这婶子和大娘见夏至架的马车不错,都在猜测她嫁的人家到底是不是真的富贵。

有人羡慕,但也有人不屑,“什么嫁人,不就是私奔吗?夏至,让你那相公下来,让我们看看他到底有多好看,能让你做出这么无脸无皮的丑事来。”

有些妇人虽然没说话,但眼中带着轻视和猜测,这夏至私奔的不是富贵人家吗,怎么还要自己亲自赶车。

见那妇人的话说得刻薄难听,高氏快步走了过来,“到底是怎么回事都还没搞清楚,你们怎能这样说夏至。”

“是啊,这孩子怎么说也是我们看着长大的,你们说话好歹给她留点脸面。”

夏至架着马车,远远看到树下聚了一群妇人在纳凉做绣活,原本想着停下马车跟大家打个招呼。

没想到车还没停下,就听到这些人对她的指指点点。

勒停马车,夏至拧着眉头问大家,“你们在说什么嫁人了、私奔了,这是在说谁?该不会是指我吧?”

见夏至私奔回来,还装着糊涂,有人不屑地哼了一声,“除了你,还有谁?我们村也就你能做出那么不要脸的丑事。”

夏至原本还以为自己听错了,没想到这些人竟然真是在议论她私奔,当即气愤道,“我既没有嫁人,也没有私奔,到底是谁在胡说八道?”

“喲,这可是你家二婶亲口说的。你这么气愤做什么,既然做都做了,还不准人家说啊。
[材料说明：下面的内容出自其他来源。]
-- ==== Sys2Proof/Machine/Dispatch.lean ====
section
/-! DEFINITION. Machine/Dispatch.lean: the meaning of each instruction, one arm each. -/

namespace Sys2Proof.Machine
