-- ==== Sys2Proof/Machine/Step.lean ====
section
/-! DEFINITION. Machine/Step.lean: one step of the module: the next move of the agenda, or a cycle when none is left
(notes/assumptions/1), and an instruction placed where the next step fetches it (notes/assumptions/5). -/

namespace Sys2Proof.Machine

/-- One step. A stream that may not issue, and a word offered as an event, change nothing but the agenda; a request of the host that
comes during a supply pause (R365), or that a link holds up (R377), is held. -/
def step (s : State) : Host.Outcome State Fault Refusal :=
  match s.agenda with
  | [] => .next (tick s)
  | .issue k e :: rest =>
    let s1 := { s with agenda := rest }
    if mayIssue s1 k e then
      match fetchWord s1 k e with
      | .word t i => exec i t
      | .taken t => .next t
    else .next s1
  | .command q :: rest =>
    match takeCommand { s with agenda := rest, curCmd := none } q with
    | .run t i => exec i t
    | .done t => .next t
  | .event i :: rest =>
    let s1 := { s with agenda := rest, curCmd := none }
    if (encode i).isSome then .next s1
    else if isHostRequest i && (s1.paused || !hostReach s1 i) then .next (holdRequest s1 i)
    else exec i s1

/-- The stream that runs an engine word (R146): by its major; a word of every stream runs in the matrix stream. -/
def fetchStream (nbits w : Nat) : EngId :=
  if nbits ≠ 16 then 0
  else match w / 4096 % 16 with
    | 4 => 3
    | 8 => 2
    | 9 => 2
    | 10 => 2
    | 11 => 4
    | _ => 1

/-- Where withFetchWord places the word, a virtual address that is also the physical one. -/
def fetchPlace : Nat := 0x20_0000

/-- A card whose control stream stands at the placed word. -/
def fetchCard : Card := ⟨0, BitVec.ofNat 64 fetchPlace, 0, 0, 0, 0, 0, 0x3F8, 1, 0, 0, 0, Vector.replicate 4 0, 0⟩

/-- The memory that the fetch reads: an L1 and an L2 entry that map the first 512 MiB to themselves, and the word. -/
def fetchCells (nbits w : Nat) : List (Nat × Byte) :=
  cellsAt 0x10_0000 (natBytes 8 0x11_0001) ++ cellsAt 0x11_0000 (natBytes 8 0xC1F) ++ cellsAt fetchPlace (natBytes (nbits / 8) w)

/-- The slot that runs the placed word: its job has started, nothing holds it, and its stream's PC is at the word. -/
def fetchSlot (x : Slot) (e : EngId) (mem : Memory) : Slot :=
  let y : Slot := { x with
    resident := some 0, wait := none, await := none, reply := none, stop := none, jend := false
    job := some ⟨0, 0, 1, fetchCard, [], [], [], none, true, 0, none, [], true, 0, mem, 0, [], [], 0, 2, []⟩ }
  match engIndex e with
  | none => { y with pc := BitVec.ofNat 64 fetchPlace }
  | some p =>
    let z : EngStream := { y.engs[p] with started := true, arrived := false, held := false, wait := none, pc := BitVec.ofNat 64 fetchPlace }
    { y with engs := y.engs.set p.val z p.isLt }

/-- The state with an instruction stored where the next step fetches it: in slot 0, in the stream that its word belongs to. -/
def State.withFetchWord (s : State) (nbits w : Nat) : State :=
  let e := fetchStream nbits w
  let cs := fetchCells nbits w
  let mem := cellsSet s.mem cs
  let clean : Core := { s.cores[(0 : Fin 96)] with tlbs := Vector.replicate 5 [], walks := [], fetched := [] }
  { s with
    agenda := [.issue 0 e]
    mem := mem
    poison := s.poison.filter (fun a => !cs.any (fun p => p.1 == a))
    log := []
    paused := false
    contexts := Context.new 0 0 true none 0x10_0000 0 0 0 :: s.contexts.filter (fun y => decide (y.id ≠ 0))
    cores := s.cores.set 0 clean
    slots := s.slots.set 0 (fetchSlot s.slots[(0 : Fin 192)] e mem) }

end Sys2Proof.Machine
end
”

夏至怒气腾腾地瞪着刘氏,真是她的好二婶,把她迷晕卖了,竟然还敢造谣说她跟别人私奔了。

“夏至,车厢里是不是你私奔的那个男子,快让他下来让我们看看他到底是何方神圣,能让你不管不顾地私……”

这妇人最后一个奔字还没说完,突然看到车帘后露出来的精致面容,那带着轻视的声音一下子咔在喉咙里。